CCA Wattis Institute’s 2023–2024 research season is inspired by the work of artist Anicka Yi
The yearlong research season, Anicka Yi is on our mind, begins in September with an exciting lineup of free events, lectures, screenings, and programming with Anicka Yi’s visionary work as the centerpiece
San Francisco, CA—Tuesday, September 26, 2023—Artist Anicka Yi is the subject of the CCA Wattis Institute for Contemporary Arts’ 2023–2024 research season, Anicka Yi is on our mind.
Through the season, which runs from September 2023 through July 2024, a robust series of programs, lectures, and special events will be centered on the question that drives the institution’s core mission: What and how can we learn from artists today?
Each year, the Wattis hosts a research season that explores the contemporary moment through the lens of one artist’s work. Instead of an exhibition, this series creates a collective conversation around a broad set of themes and subjects relating to the work of a single artist.
This year, the work of artist Anicka Yi serves as a lens to think about our contemporary moment. A series of open questions map out a broad thematic territory for a year-long schedule of public programs: reading groups, lectures, performances, screenings, and other events explore artists and ideas that emerge as related or as relevant in productive ways.
Born in Seoul, South Korea, raised in the U.S., and currently based in New York City, Yi is a highly acclaimed contemporary artist known for her groundbreaking installations, sculptures, and immersive experiences that challenge traditional notions of art. Yi’s art is rooted in her fascination with ephemeral and intangible elements. She employs unconventional mediums like bacteria, scents, and various organic materials that question the monumentality of art. Yi’s work blurs the boundaries between the natural and the artificial, inviting viewers to contemplate the relationship between humanity, artificial intelligence and the natural world.
“An artist must trust that fleeting hints from the surrounding world will spark radical leaps of intuition. I have said before that the artist’s role is to protect uncertainty and there is so much left uncovered in my work, unknown even to me. I am excited to see where Wattis researchers' own leaps of intuition will lead.”
Yi’s work grapples with themes relevant to our present moment such as: ramifications of a global pandemic, pending climate emergency, doom-and-gloom cycle of the news, artificial intelligence, and the coexistence between humans and machines. From that perspective, the Wattis will ask questions through research, events, and published writing, including: Is collaboration anti-capitalist? Is feminism contagious? Is there a consciousness without a body? How can we build social trust? Do non-humans have agency? What would it feel like to share the world with machines that could live in the wild and evolve on their own? How is the impermanence of life reflected in art? Can art be a form of inoculation?
Programs and Events
All upcoming events are free and open to the public. Many of the Wattis Institute’s lectures, screenings, and talks will be available to view in the Wattis Library shortly after each event.
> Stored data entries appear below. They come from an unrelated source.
-- ==== Sys2Proof/Tests/Slice0.lean ====
section
/-! SUPPORT. The model's own tests: ill-formed instructions that the checks refuse, words written out from the manual's
encodings, one step of single instructions with results from the manual, and for every statement that has hypotheses a
state and operands that meet them. -/

namespace Sys2Proof.Tests

open Sys2Proof Sys2Proof.Machine

set_option maxRecDepth 20000
set_option linter.unusedVariables false
set_option Elab.async false

/-! ## Ill-formed instructions (R42, R43, R393), one or more for each check -/

/-- A warp with 8 registers per thread, a context, the front end and the handler. -/
def warp8 : DecEnv := { mode := .warp, lim := 8 }
def context : DecEnv := { mode := .vliw }
def frontEnd : DecEnv := { mode := .front }
def inHandler : DecEnv := { mode := .priv }

/-- Step 5: an undefined SUB, kind or condition, CLS = 0b000, and BFX with pos + len > W. -/
theorem test_refuses_undefined :
    Instr.check warp8 (.icmp { sub := 6, t := .n64 }) = some .illegalOp ∧
      Instr.check warp8 (.icmpi { d := 0x38, t := .n64 }) = some .illegalOp ∧
      Instr.check warp8 (.bra { off := 1 }) = some .illegalOp ∧
      Instr.check warp8 (.rel { d := 1 }) = some .illegalOp ∧
      Instr.check warp8 (.bfx { x := 28, c := 4, t := .i32 }) = some .illegalOp ∧
      Instr.check warp8 (.fadd { sub := 1, t := .f32 }) = some .illegalOp := by decide

/-- Step 6: fields that the entry does not use, MOD, RM and X where it takes none, and a predicate above p7. -/
theorem test_refuses_reserved :
    Instr.check warp8 (.mov { b := 1 }) = some .reservedBits ∧
      Instr.check warp8 (.iadd { rm := 1, t := .i32 }) = some .reservedBits ∧
      Instr.check warp8 (.icmp { mod := 8, t := .i32 }) = some .reservedBits ∧
      Instr.check warp8 (.lea { x := 8, t := .n64 }) = some .reservedBits ∧
      Instr.check warp8 (.icmp { d := 8, t := .i32 }) = some .reservedBits ∧
      Instr.check warp8 (.jmp { off := 1, joff := 1 }) = some .reservedBits := by decide

/-- Step 7: a v-register at the allocation, an s-register field with bit 6 set, and an SQPUSH that reaches k62. -/
theorem test_refuses_register :
    Instr.check warp8 (.iadd { d := 8, t := .i32 }) = some .badRegister ∧
      Instr.check warp8 (.iadd { d := 7, t := .i32 }) = none ∧
      Instr.check warp8 (.ldp { d := 7, t := .f64 }) = some .badRegister ∧
      Instr.check frontEnd (.iadd { a := 64, t := .i32 }) = some .badRegister ∧
      Instr.check context (.sqpush { site := .syl 0 true, a := 55 }) = some .badRegister ∧
      Instr.check context (.sqpush { site := .syl 0 true, a := 54 }) = none := by decide

/-- Step 8: a T that the entry does not accept, and byte access outside memory instructions. -/
theorem test_refuses_type :
    Instr.check warp8 (.iadd { t := .f32 }) = some .tagMismatch ∧
      Instr.check warp8 (.fmul { t := .i32 }) = some .tagMismatch ∧
      Instr.check warp8 (.retag { t := .byte }) = some .tagMismatch ∧
      Instr.check warp8 (.ld { t := .byte }) = none := by decide

/-- Step 9: SC of 0b110 or 0b111. -/
theorem test_refuses_scope :
    Instr.check warp8 (.ld { t := .i32, sc := 6 }) = some .badScope ∧
      Instr.check warp8 (.atom { t := .i32, sc := 7 }) = some .badScope ∧
      Instr.check context (.fence { site := .syl 0 true, d := 3, sc := 6 }) = some .badScope := by decide

/-- Step 10: WRITESR to EVP and DEN outside P, to a read-only register everywhere, and ICINV.dev (R39, R41). -/
theorem test_refuses_privilege :
    Instr.check warp8 (.writesr { d := 0x0D }) = some .privileged ∧
      Instr.check inHandler (.writesr { d := 0x0D }) = none ∧
      Instr.check inHandler (.writesr { d := 0x00 }) = some .privileged ∧
      Instr.check warp8 (.icinv { sub := 1 }) = some .privileged ∧
      Instr.check inHandler (.icinv { sub := 1 }) = none := by decide

/-- The first failing check is the one raised (R43). -/
theorem test_refuses_in_order :
    Instr.check warp8 (.icmp { sub := 6, mod := 1, d := 8, t := .f32 }) = some .illegalOp ∧
      Instr.check warp8 (.iadd { mod := 1, d := 8, t := .f32 }) = some .reservedBits ∧
      Instr.check warp8 (.iadd { d := 8, t := .f32 }) = some .badRegister ∧
      Instr.check warp8 (.ld { t := .i32, d := 8, sc := 6 }) = some .badRegister := by decide

/-! ## Decoding: words written out from the encodings of R20 to R30 -/

/-- The instruction that the decoder reads in a mode, where it reads one. -/
def reads (m : Mode) (w : Word) : Option Instr := (decode m w).toOption

/-- The arithmetic word of R20 above its opcode: X 0x81, MOD 5, RM 2, T 4, SUB 0x15, C 12, B 11, A 10, D 9, GM 0b01, PG 5. -/
def arithBits : Nat := 0x8159_2A30_58A1_2D00

/-- The same fields as a record. -/
def arithFields : ArithWord :=
  { g := { gm := .ifT, pg := 5 }, d := 9, a := 10, b := 11, c := 12, sub := 0x15, t := .n64, rm := 2, mod := 5, x := 0x81 }

/-- The syllable of R29 above its opcode: X6 0x21, MOD 5, RM 2, T 4, SUB 0x15, C 12, B 11, A 10, D 9, GM 0b01, PG 5, CL 19, S 1. -/
def sylBits : Nat := 0x8564_A985_944B_6700

/-- The same fields as a record. -/
def sylFields : ArithWord := { arithFields with site := .syl 19 true, x := 0x21 }

/-- The immediate word of R24: T 3, IMM32 0x8000_0005, A 10, D 9, GM 0b10, PG 5. -/
def immBits : Nat := 0x1C00_0000_28A1_3500

/-- The same fields as a record. -/
def immFields : ImmWord := { g := { gm := .ifF, pg := 5 }, d := 9, a := 10, imm := 0x80000005, t := .i64 }

/-- The immediate syllable of R30: T 3, IMM20 0x8_0005, A 10, D 9, GM 0b10, PG 5, CL 19, S 0. -/
def immSylBits : Nat := 0x001C_0002_944D_6600

/-- The same fields as a record. -/
def immSylFields : ImmWord := { immFields with site := .syl 19 false, imm := 0x80005 }

/-- The memory word of R25: CH 2, SC 5, T 0xE, OFF20 0x8_0001, B 11, A 10, D 9, GM 0b11, PG 5. -/
def memBits : Nat := 0x57A0_0004_58A1_3D00

/-- The same fields as a record. -/
def memFields : MemWord :=
  { g := { gm := .ifU, pg := 5 }, d := 9, a := 10, b := 11, off := 0x80001, t := .byte, sc := 5, ch := 2 }

/-- The atomic word of R26: CH 2, SC 5, T 4, SUB 0x13, C 12, B 11, A 10, D 9, GM 0b01, PG 5. -/
def atomBits : Nat := 0x0055_2630_58A1_2D00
A Lecture by Lumi Tan on Anicka Yi
Wednesday, September 27 | 6 pm
Location: 360 Kansas Street (between 16th and 17th streets), San Francisco
Admission: Free
Kicking off the year-long research season is a lecture on Anicka Yi by Lumi Tan on September 27 that focuses on how Yi's evocative use of language affords a better understanding of temporalities, materials, and ecological systems and how she pursues language as a mutable tool to build empathy between practitioners in different disciplines. By emphasizing a pursuit of the communicative abilities of non-verbal language within her work, Yi’s collaborative linguistic vocabulary does not seek to define terms but continually pries them open.
Conversation: Anicka Yi and Cathy Park Hong
Thursday, October 26 | 6pm
Location: 360 Kansas Street (between 16th and 17th streets), San Francisco
Admission: Free
On October 26, Anicka Yi herself engages in an informal conversation with writer and friend, Cathy Park Hong, to chat about topics present in both their work. Migration serves as an overall rubric for the evening, inspiring tentacular thinking around time, immigrant backgrounds, and the human question. Anicka will touch briefly on her current project around the Great Kelp Migration, and Cathy will talk about her current book project. They will also reflect on recent impactful trips to South Korea.
Film Screening: Critical Dictionary of Southeast Asia
Thursday, November 9 | 6 pm Doors | 6:30 pm Screening
Location: 360 Kansas Street (between 16th and 17th streets), San Francisco
Admission: Free
On November 9, the Wattis will host the film screening CDOSEA (Critical Dictionary of Southeast Asia) where artist Ho Tzu Nyen proposes 26 terms (one per each letter of the Latin alphabet) that ask the question: what constitutes the unity of Southeast Asia? Each term is a concept, a motif, or a biography, that reflects on a region that is not defined by a singular language, religion, or political power. CDOSEA is a multi-format work of infinite duration that draws from a database composed of videos, texts, music, and online images.